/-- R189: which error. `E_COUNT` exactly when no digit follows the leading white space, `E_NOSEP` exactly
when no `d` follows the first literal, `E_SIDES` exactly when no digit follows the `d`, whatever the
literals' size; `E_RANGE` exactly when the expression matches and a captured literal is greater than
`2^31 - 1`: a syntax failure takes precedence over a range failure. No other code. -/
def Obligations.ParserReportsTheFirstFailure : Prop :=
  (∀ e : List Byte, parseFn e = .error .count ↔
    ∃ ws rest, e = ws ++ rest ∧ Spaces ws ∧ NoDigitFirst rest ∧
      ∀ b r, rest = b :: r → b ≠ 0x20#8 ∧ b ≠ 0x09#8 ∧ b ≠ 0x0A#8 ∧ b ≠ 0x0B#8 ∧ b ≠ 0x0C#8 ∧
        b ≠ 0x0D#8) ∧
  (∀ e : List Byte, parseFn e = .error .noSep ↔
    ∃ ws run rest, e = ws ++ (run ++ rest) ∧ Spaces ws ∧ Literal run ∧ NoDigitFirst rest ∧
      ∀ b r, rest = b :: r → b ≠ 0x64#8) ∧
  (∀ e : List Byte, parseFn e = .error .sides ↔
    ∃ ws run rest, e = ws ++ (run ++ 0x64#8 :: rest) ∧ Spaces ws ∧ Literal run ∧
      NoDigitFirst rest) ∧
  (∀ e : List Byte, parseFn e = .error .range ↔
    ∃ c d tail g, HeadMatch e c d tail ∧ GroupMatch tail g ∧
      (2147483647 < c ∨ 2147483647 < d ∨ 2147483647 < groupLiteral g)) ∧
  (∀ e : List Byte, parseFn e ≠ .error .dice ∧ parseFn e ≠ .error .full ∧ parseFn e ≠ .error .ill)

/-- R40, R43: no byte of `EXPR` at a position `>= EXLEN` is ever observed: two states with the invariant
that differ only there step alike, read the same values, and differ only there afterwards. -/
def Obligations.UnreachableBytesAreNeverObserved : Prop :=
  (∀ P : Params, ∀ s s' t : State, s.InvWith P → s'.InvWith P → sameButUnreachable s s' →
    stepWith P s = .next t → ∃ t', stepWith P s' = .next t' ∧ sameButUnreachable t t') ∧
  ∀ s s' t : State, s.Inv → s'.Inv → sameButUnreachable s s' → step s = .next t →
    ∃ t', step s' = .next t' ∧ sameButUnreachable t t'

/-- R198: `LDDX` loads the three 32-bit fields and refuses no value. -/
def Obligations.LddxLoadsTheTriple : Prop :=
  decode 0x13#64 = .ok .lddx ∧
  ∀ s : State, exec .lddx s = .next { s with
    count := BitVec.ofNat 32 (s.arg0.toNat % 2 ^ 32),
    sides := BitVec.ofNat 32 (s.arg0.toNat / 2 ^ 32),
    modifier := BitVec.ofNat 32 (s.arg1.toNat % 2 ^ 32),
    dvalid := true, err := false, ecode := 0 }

Task prompt: All lines from the listing above that include "rest" should be shown.

Result:
    ∃ ws rest, e = ws ++ rest ∧ Spaces ws ∧ NoDigitFirst rest ∧
      ∀ b r, rest = b :: r → b ≠ 0x20#8 ∧ b ≠ 0x09#8 ∧ b ≠ 0x0A#8 ∧ b ≠ 0x0B#8 ∧ b ≠ 0x0C#8 ∧
    ∃ ws run rest, e = ws ++ (run ++ rest) ∧ Spaces ws ∧ Literal run ∧ NoDigitFirst rest ∧
      ∀ b r, rest = b :: r → b ≠ 0x64#8) ∧
    ∃ ws run rest, e = ws ++ (run ++ 0x64#8 :: rest) ∧ Spaces ws ∧ Literal run ∧
      NoDigitFirst rest) ∧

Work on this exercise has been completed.